Superstições dos pescadores vão além da sexta-feira 13

“No creo en brujas, pero que las hay, las hay”. Por incrível que pareça, em pleno século XXI, muitos ainda acreditam nesse ditado quixotesco que ganhou o mundo na literatura de Miguel de Cervantes. E para a comunidade pesqueira, o dia 13 nem precisa cair numa sexta-feira. A Sexta-feira Santa, por exemplo, é muito mais temida pelos velhos lobos do mar, embora uma simples premonição já seja encarada como um sinal de mau agouro. 

Aldete, ou Déte, como é conhecida entre as famílias de pescadores, que o diga. Ela lembra de ter ouvido de antepassados histórias de muitos homens que acordaram com uma premonições, foram para o mar e acabaram não retornando. “Mas na Sexta-feira Santa ninguém aqui de casa sai para pescar, de jeito nenhum”, destaca. 
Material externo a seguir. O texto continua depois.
-- ==== Sys2Proof/Tests/Slice0.lean ====
section
/-! SUPPORT. Tests and witnesses. Expected values are the spec's: the encodings of spec/30_encoding.md, the vectors V-… of
spec/95_test_vectors.md and the register values of spec/10_state.md. A witness shows a concrete state and operands that
meet the hypotheses of a statement of Sys2Proof/Certificates/Slice0/Obligations.lean. -/

namespace Sys2Proof.Tests

open Sys2Proof.Machine

/-! ## Small states -/

/-- The pins of a cycle with reset inactive, the line High and no transaction, with or without a tick strobe. -/
def pins (tick : Bool) : Pins :=
  { rstN := true, tickI := tick, dqI := true, busSel := false, busWe := false, busAddr := 0#8, busWdata := 0#32 }

/-- After reset, with three quiet cycles to come. -/
def idle : State := { State.reset with inputs := [pins false, pins false, pins false] }

/-- Attempt 1 of a command in a phase, every cycle to come with a tick strobe. -/
def running (m : Mode) (p : Phase) : State :=
  { State.reset with
      mode := m, phase := p, attempts := 1#8, inputs := [pins true, pins true, pins true]
      dqOe := decide (p = .startLow ∨ p = .startHigh), dqO := decide (p = .startHigh) }

/-- VALIDATE with the 40 bits of a frame, capture ended by the cap in window 84 (V-CAP-9). -/
def validating (m : Mode) (f : Frame) : State :=
  { running m .validate with nbits := 40#6, fb := f, win := 84#8, cnt := 255#8, capHit := true }

/-- The frame of P1, with its checksum (R192), and the same frame with a wrong one. -/
def frame : Frame := ⟨45#8, 0#8, 23#8, 0#8, 68#8⟩
def badFrame : Frame := ⟨45#8, 0#8, 23#8, 0#8, 69#8⟩

/-- A completed DECODE of `frame`: STATUS = 0x01280046 (V-WR-3, V-WR-13). -/
def completed : State :=
  { idle with attempts := 1#8, nbits := 40#6, capHit := true, ok := true, done := true, raw := frame
              humX10 := 450#16, tempX10 := 230#16 }

/-- The next state of an outcome. -/
def after : Host.Outcome State Fault Refusal → State
  | .next t => t
  | .fault _ => State.reset
  | .refused _ => State.reset

/-- STATUS after an operation. -/
def statusAfter (i : Instr) (s : State) : Word := busRead (after (exec i s)) 0x0C#8

/-! ## Decoding: one word a constructor, `we`, `addr`, `wdata` written out (R26, R80, R81, R89) -/

theorem test_decode_rd : decode (0b0#1 ++ 0b00001100#8 ++ 0x00000000#32) = .rd 0x0C#8 0#32 := by decide
theorem test_decode_wrCtrl : decode (0b1#1 ++ 0b00000100#8 ++ 0x00000001#32) = .wrCtrl 0x04#8 1#32 := by decide
theorem test_decode_cmdNop : decode (0b1#1 ++ 0b00001000#8 ++ 0x00000010#32) = .cmdNop 0x08#8 1#28 := by decide
theorem test_decode_cmdAcquire :
    decode (0b1#1 ++ 0b00001000#8 ++ 0xFFFFFFF1#32) = .cmdAcquire 0x08#8 0xFFFFFFF#28 := by decide
theorem test_decode_cmdDecode : decode (0b1#1 ++ 0b00001000#8 ++ 0x00000002#32) = .cmdDecode 0x08#8 0#28 := by decide
theorem test_decode_cmdReserved3 :
    decode (0b1#1 ++ 0b00001000#8 ++ 0x00000003#32) = .cmdReserved3 0x08#8 0#28 := by decide
theorem test_decode_cmdReserved4To7 :
    decode (0b1#1 ++ 0b00001000#8 ++ 0x00000004#32) = .cmdReserved4To7 0x08#8 0#28 4#4 ∧
    decode (0b1#1 ++ 0b00001000#8 ++ 0x00000007#32) = .cmdReserved4To7 0x08#8 0#28 7#4 := by decide
theorem test_decode_cmdReserved8ToF :
    decode (0b1#1 ++ 0b00001000#8 ++ 0x00000008#32) = .cmdReserved8ToF 0x08#8 0#28 8#4 ∧
    decode (0b1#1 ++ 0b00001011#8 ++ 0x0000001F#32) = .cmdReserved8ToF 0x0B#8 1#28 15#4 := by decide
theorem test_decode_wrStatus : decode (0b1#1 ++ 0b00001100#8 ++ 0x00000022#32) = .wrStatus 0x0C#8 0x22#32 := by decide
theorem test_decode_wrParamTStartLow :
    decode (0b1#1 ++ 0b00010000#8 ++ 0x00000005#32) = .wrParamTStartLow 0x10#8 5#32 := by decide
theorem test_decode_wrParamTStartHigh :
    decode (0b1#1 ++ 0b00010100#8 ++ 0x00012345#32) = .wrParamTStartHigh 0x14#8 0x12345#32 := by decide
theorem test_decode_wrParamMaxWindows :
    decode (0b1#1 ++ 0b00011000#8 ++ 0x00000055#32) = .wrParamMaxWindows 0x18#8 0x55#32 := by decide
theorem test_decode_wrParamBitThreshold :
    decode (0b1#1 ++ 0b00011100#8 ++ 0x12345678#32) = .wrParamBitThreshold 0x1C#8 0x12345678#32 := by decide
theorem test_decode_wrParamRetryBound :
    decode (0b1#1 ++ 0b00100000#8 ++ 0x00000005#32) = .wrParamRetryBound 0x20#8 5#32 := by decide
theorem test_decode_wrParamTSettle :
    decode (0b1#1 ++ 0b00100100#8 ++ 0x01000000#32) = .wrParamTSettle 0x24#8 0x01000000#32 := by decide
theorem test_decode_wrIgnoredId : decode (0b1#1 ++ 0b00000011#8 ++ 0x00000000#32) = .wrIgnoredId 0x03#8 0#32 := by decide
theorem test_decode_wrIgnoredRawLo :
    decode (0b1#1 ++ 0b00101000#8 ++ 0x00000001#32) = .wrIgnoredRawLo 0x28#8 1#32 := by decide
theorem test_decode_wrIgnoredRawHi :
    decode (0b1#1 ++ 0b00101100#8 ++ 0x00000001#32) = .wrIgnoredRawHi 0x2C#8 1#32 := by decide
theorem test_decode_wrIgnoredReading :
    decode (0b1#1 ++ 0b00110000#8 ++ 0x12345678#32) = .wrIgnoredReading 0x30#8 0x12345678#32 := by decide
theorem test_decode_wrIgnoredReserved34 :
    decode (0b1#1 ++ 0b00110111#8 ++ 0x00000001#32) = .wrIgnoredReserved34 0x37#8 1#32 := by decide
theorem test_decode_wrIgnoredReserved38To3C :
    decode (0b1#1 ++ 0b00111000#8 ++ 0x00000001#32) = .wrIgnoredReserved38To3C 0x38#8 1#32 ∧
    decode (0b1#1 ++ 0b00111111#8 ++ 0x00000001#32) = .wrIgnoredReserved38To3C 0x3F#8 1#32 := by decide
theorem test_decode_wrIgnoredReserved40To7C :
    decode (0b1#1 ++ 0b01000000#8 ++ 0xFFFFFFFF#32) = .wrIgnoredReserved40To7C 0x40#8 0xFFFFFFFF#32 ∧
    decode (0b1#1 ++ 0b01111111#8 ++ 0x00000001#32) = .wrIgnoredReserved40To7C 0x7F#8 1#32 := by decide
theorem test_decode_wrIgnoredReserved80ToFC :
    decode (0b1#1 ++ 0b10000000#8 ++ 0x00000001#32) = .wrIgnoredReserved80ToFC 0x80#8 1#32 ∧
    decode (0b1#1 ++ 0b11111111#8 ++ 0x00000001#32) = .wrIgnoredReserved80ToFC 0xFF#8 1#32 := by decide
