-- ==== Sys2Proof/Proofs/HostLimits.lean ====
section
/-! What the host cannot do: disturb a running command (R74), change the configuration by another write (R71), take a
completion away (R235), or change a result but by starting a command (R67). -/

namespace Sys2Proof.Machine

/-- Settles O25: a busy cycle writes only the flags and the value read over the edge. -/
theorem hostCannotDisturbARunningCommand : Obligations.HostCannotDisturbARunningCommand := by
  intro i s hbusy
  obtain ⟨t, h⟩ := exec_next i s
  exact ⟨t, h, (cycleKind_busy hbusy (exec_cases h)).1⟩

/-! ## The configuration -/

theorem sameParams_of_busy {s t : State} (hbusy : s.phase ≠ .idle) (h : CycleKind s t) : SameParams s t := by
  rw [(cycleKind_busy hbusy h).1]
  exact edge_sameParams s

/-- The acceptance of a command leaves the configuration (R110). -/
theorem acceptCommand_config (m : Mode) (s : State) :
    SameParams s (acceptCommand m s) ∧ (acceptCommand m s).irqEn = s.irqEn := by
  rcases acceptCommand_cases m s with ⟨_, _, e⟩ | ⟨_, e⟩ <;> rw [e] <;>
    exact ⟨⟨rfl, rfl, rfl, rfl, rfl, rfl⟩, rfl⟩

/-- A start command leaves the configuration, accepted or rejected. -/
theorem startCommand_config {m : Mode} {s t : State} (h : startCommand m s = .next t) :
    SameParams s t ∧ t.irqEn = s.irqEn := by
  rcases startCommand_cases h with ⟨_, e⟩ | ⟨_, e⟩ <;> rw [e]
  · exact ⟨edge_sameParams s, edge_irqEn s⟩
  · exact acceptCommand_config m (clocked s)

/-- Settles O26: a parameter write stores at most its own parameter, WR_CTRL IRQ_EN alone, and every other operation leaves
the configuration as the edge does, which keeps it. -/
theorem configurationChangesOnlyByItsWrites : Obligations.ConfigurationChangesOnlyByItsWrites := by
  intro i s t h
  refine ⟨fun hbusy => sameParams_of_busy hbusy (exec_cases h), ?_⟩
  cases i
  case wrParamTStartLow | wrParamTStartHigh | wrParamMaxWindows | wrParamBitThreshold | wrParamRetryBound |
      wrParamTSettle =>
    simp only [exec_wrParamTStartLow, exec_wrParamTStartHigh, exec_wrParamMaxWindows, exec_wrParamBitThreshold,
      exec_wrParamRetryBound, exec_wrParamTSettle] at h
    rcases writeLocked_cases h with ⟨_, e⟩ | ⟨_, e⟩ <;> rw [e] <;> simp
  case cmdAcquire | cmdDecode =>
    obtain ⟨⟨hlow, hhigh, hmax, hthreshold, hbound, hsettle⟩, hirq⟩ := startCommand_config h
    simp [hlow, hhigh, hmax, hthreshold, hbound, hsettle, hirq]
  all_goals
    rw [← Host.Outcome.next.inj h]
    simp [clearFlags]

/-! ## Completion -/

/-- The host cannot lower DONE at a completion (R74 b). -/
theorem done_of_atCompletion {s t : State} (hbusy : s.phase ≠ .idle) (h : CycleKind s t) (hat : AtCompletion s) :
    t.done = true := by
  have hset := (setsDone_iff_atCompletion s).mpr hat
  obtain ⟨_, hdone | ⟨_, hnot⟩⟩ := cycleKind_busy hbusy h
  · rw [hdone, edge_done, hset, Bool.true_or]
  · simp [hset] at hnot

/-- A start command and a parameter write are rejected while a command runs (R104, R107, R108). -/
theorem rej_of_busy {i : Instr} {s t : State} (h : exec i s = .next t) (hbusy : s.phase ≠ .idle)
    (hi : (∃ a n, i ∈ [Instr.cmdAcquire a n, .cmdDecode a n]) ∨
      (∃ a w, i ∈ [Instr.wrParamTStartLow a w, .wrParamTStartHigh a w, .wrParamMaxWindows a w,
        .wrParamBitThreshold a w, .wrParamRetryBound a w, .wrParamTSettle a w])) : t.rej = true := by
  have hrej := rejFollowsTheRejections.2 i s t h
  simp only [List.mem_cons, List.not_mem_nil, or_false] at hi
  rcases hi with ⟨a, n, rfl | rfl⟩ | ⟨a, w, rfl | rfl | rfl | rfl | rfl | rfl⟩ <;> exact hrej.mpr (.inl hbusy)

/-- Settles O29: the phase is the edge's, DONE is set at its completion, and the host's write is judged against the busy
phase before it. -/
theorem completionBeatsTheHostWrite : Obligations.CompletionBeatsTheHostWrite := by
  intro s hr hbusy
  obtain ⟨t, h⟩ := step_next hr
  have hkind := cycleKind_of_step hr h
  have hphase : t.phase = (edge s).phase := by rw [(cycleKind_busy hbusy hkind).1]
  refine ⟨t, h, hphase ▸ edge_idle_iff_atCompletion hbusy, fun hat => ?_⟩
  refine ⟨done_of_atCompletion hbusy hkind hat, sameParams_of_busy hbusy hkind, fun hb hi => ?_⟩
  rw [step_of_transaction s hr hb] at h
  exact rej_of_busy h hbusy hi

/-! ## The results -/

/-- The sequencer writes the results at a commit alone (R195). -/
theorem edge_results (s : State) :
    ((edge s).raw = s.raw ∧ (edge s).humX10 = s.humX10 ∧ (edge s).tempX10 = s.tempX10) ∨
    (s.phase = .validate ∧ 40#6 ≤ s.nbits ∧ s.fb.b4 = checksum s.fb ∧ edge s = clocked (commit s)) := by
  have hseq := sequencerTo s.pins.tickI s.sync2 s
  rw [edge]
  generalize sequencer s.pins.tickI s.sync2 s = u at hseq
  cases hseq
  case commit p h40 hsum => exact .inr ⟨p, h40, hsum, rfl⟩
  all_goals exact .inl ⟨rfl, rfl, rfl⟩

/-- The acceptance of a command clears the results (R110). -/
theorem acceptCommand_results (m : Mode) (s : State) :
    (acceptCommand m s).raw = .zero ∧ (acceptCommand m s).humX10 = 0#16 ∧ (acceptCommand m s).tempX10 = 0#16 ∧
      (acceptCommand m s).ok = false := by
  rcases acceptCommand_cases m s with ⟨_, _, e⟩ | ⟨_, e⟩ <;> rw [e] <;> exact ⟨rfl, rfl, rfl, rfl⟩

/-- A step leaves the results as its edge does, or accepts a command and clears them. -/
theorem step_results {s t : State} (hr : s.pins.rstN = true) (h : step s = .next t) :
    (t.raw = (edge s).raw ∧ t.humX10 = (edge s).humX10 ∧ t.tempX10 = (edge s).tempX10 ∧ t.ok = (edge s).ok ∧
      t.phase = (edge s).phase) ∨
    (s.phase = .idle ∧ s.pins.busSel = true ∧
      (∃ a n, decode s.pins.word = .cmdAcquire a n ∨ decode s.pins.word = .cmdDecode a n) ∧
      t.raw = .zero ∧ t.humX10 = 0#16 ∧ t.tempX10 = 0#16 ∧ t.ok = false) := by
  rcases step_cases h with ⟨hr', _⟩ | ⟨_, _, e⟩ | ⟨_, hb, hexec⟩
  · simp [hr] at hr'
  · exact .inl (by simp [e])
  · rcases exec_edge_or_accept hexec with e | ⟨hidle, hstart, m, e⟩
    · exact .inl (by rw [e]; exact ⟨rfl, rfl, rfl, rfl, rfl⟩)
    · exact .inr ⟨hidle, hb, hstart, e ▸ acceptCommand_results m (clocked s)⟩

/-- Settles O32: the results change at an acceptance, or at an edge that commits, which is a completion. -/
theorem resultsChangeOnlyAtAcceptanceAndSuccess : Obligations.ResultsChangeOnlyAtAcceptanceAndSuccess := by
  intro s t hr h
  rcases step_results hr h with ⟨hraw, hhum, htemp, hok, hphase⟩ | haccepted
  · rcases edge_results s with ⟨hraw', hhum', htemp'⟩ | ⟨p, h40, hsum, e⟩
    · exact .inl ⟨hraw.trans hraw', hhum.trans hhum', htemp.trans htemp'⟩
    · rw [e] at hraw hhum htemp hok hphase
      have hmod := (eq_checksum_iff _ _).mp hsum
      have hset := (setsDone_iff_atCompletion s).mpr (.inl ⟨p, .inr ⟨h40, hmod⟩⟩)
      exact .inr (.inr ⟨p, h40, hmod, hset, hphase, hok, hraw, hhum, htemp⟩)
  · exact .inr (.inl haccepted)

end Sys2Proof.Machine
end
Com relação às sextas-feiras 13, Déte diz não ver impedimento. “Apenas reforço minhas orações, que faço todos os dias, para São Paulo”, pontua. A família tem um barco de pesca artesanal e seu marido e dois filhos são pescadores. É a pesca que garante a subsistência da família. 

Para os pescadores, que ainda guardam algumas das superstições seguidas por seus antepassados, a Sexta-feira Santa é o dia mais temido

Histórias de família

Fabiano Veloso é neto e filho de pescadores e também se aventura no mar ocasionalmente. Ele cresceu ouvindo as superstições, muitas que hoje nem existem mais, e também as histórias de sua avó que reúnem assombrações, presságios e tragédias com aqueles que não seguiram seus instintos e se aventuraram no mar. 

“Se o pescador for para o mar com a sensação de que não é pra ir, com certeza vai ficar à deriva ou, em vários casos, pode nem voltar, como ouvimos relatos contados por algumas viúvas”, diz Fabiano. Ele também acrescenta que a Sexta-feira Santa nunca é um bom dia para os pescadores saírem para o mar. “Acontece um saragaço, o barco quebra ou, na melhor das hipóteses, não dá peixe”. Fabiano diz que também sempre há um ou outro pescador que não sai para pescar em nenhuma sexta-feira 13.

Já o pescador Renato Passos, de Navegantes, diz que a realidade da pesca hoje não dá mais espaço para superstições e que a única ainda é preservada é a Sexta Feira Santa. “Antigamente o pescador não levava banana no barco porque trazia más energias, mulheres grávidas ou menstruadas não podiam passar próximo às redes porque os equipamentos poderiam sofrer avarias no mar ou não daria peixe. Hoje não é mais assim”, destaca Renato.

No entanto, o pescador deixa claro que não são as pessoas que deixaram de acreditar cegamente nas superstições, mas que a escassez de peixe e as adversidades climáticas não possibilitam que o pescador possa se dar ao luxo de ficar em casa. “Hoje se pesca pela manhã para comer à noite. Com o pouco peixe que tem dado, mais os longos períodos de defeso, se não pescarmos todos os dias passamos fome”, pontua. 

Herança dos colonizadores portugueses

Os colonizadores portugueses trouxeram as tradições da caça às baleias e depois da pesca para a costa brasileira, muitos dos petrechos que ainda são usados na pesca artesanal e, com elas, as crenças e superstições, muito presentes na Península Ibérica. 

O pesquisador, historiador e superintendente da Fundação Municipal Cultural de Penha Pichuco Santos, Eduardo João de Souza, o Bajara, diz que na questão das superstições, basicamente ainda existem muitas, que perduram pelo tempo, passadas através das gerações pelas famílias tradicionais. 

“Em relação ao mar, ao vento, à noite e ao dia, principalmente o homem do mar, o pescador, existe muita coisa ligada a uma ou outra tradição ou hábito dos portugueses, sejam eles açorianos ou não”, destaca o estudioso. Bajara acrescenta que a tradição pesqueira foi adotada pelos colonizadores cerca de 50 anos depois da chegada no Brasil, com o final da caça às baleias. 

Já a psicóloga Milena Béttega, de Navegantes, defende que as crenças são geralmente formadas pelas vivências e também pelos grupos nos quais estamos inseridos ou admiramos. “As superstições podem entrar nessa categoria, mas de fato, o contexto que a pessoa vive acaba influenciando mais”, pontua. 

Milena diz ainda que superstições podem funcionar como um efeito placebo. “No caso da sexta-feira 13, por exemplo, se a pessoa acreditar que as energias negativas rondam a data, ela pode ficar mais ansiosa ou estressada e gerar situações negativas. Mas reforço que não temos provas do nível de crença das pessoas em relação a isso”.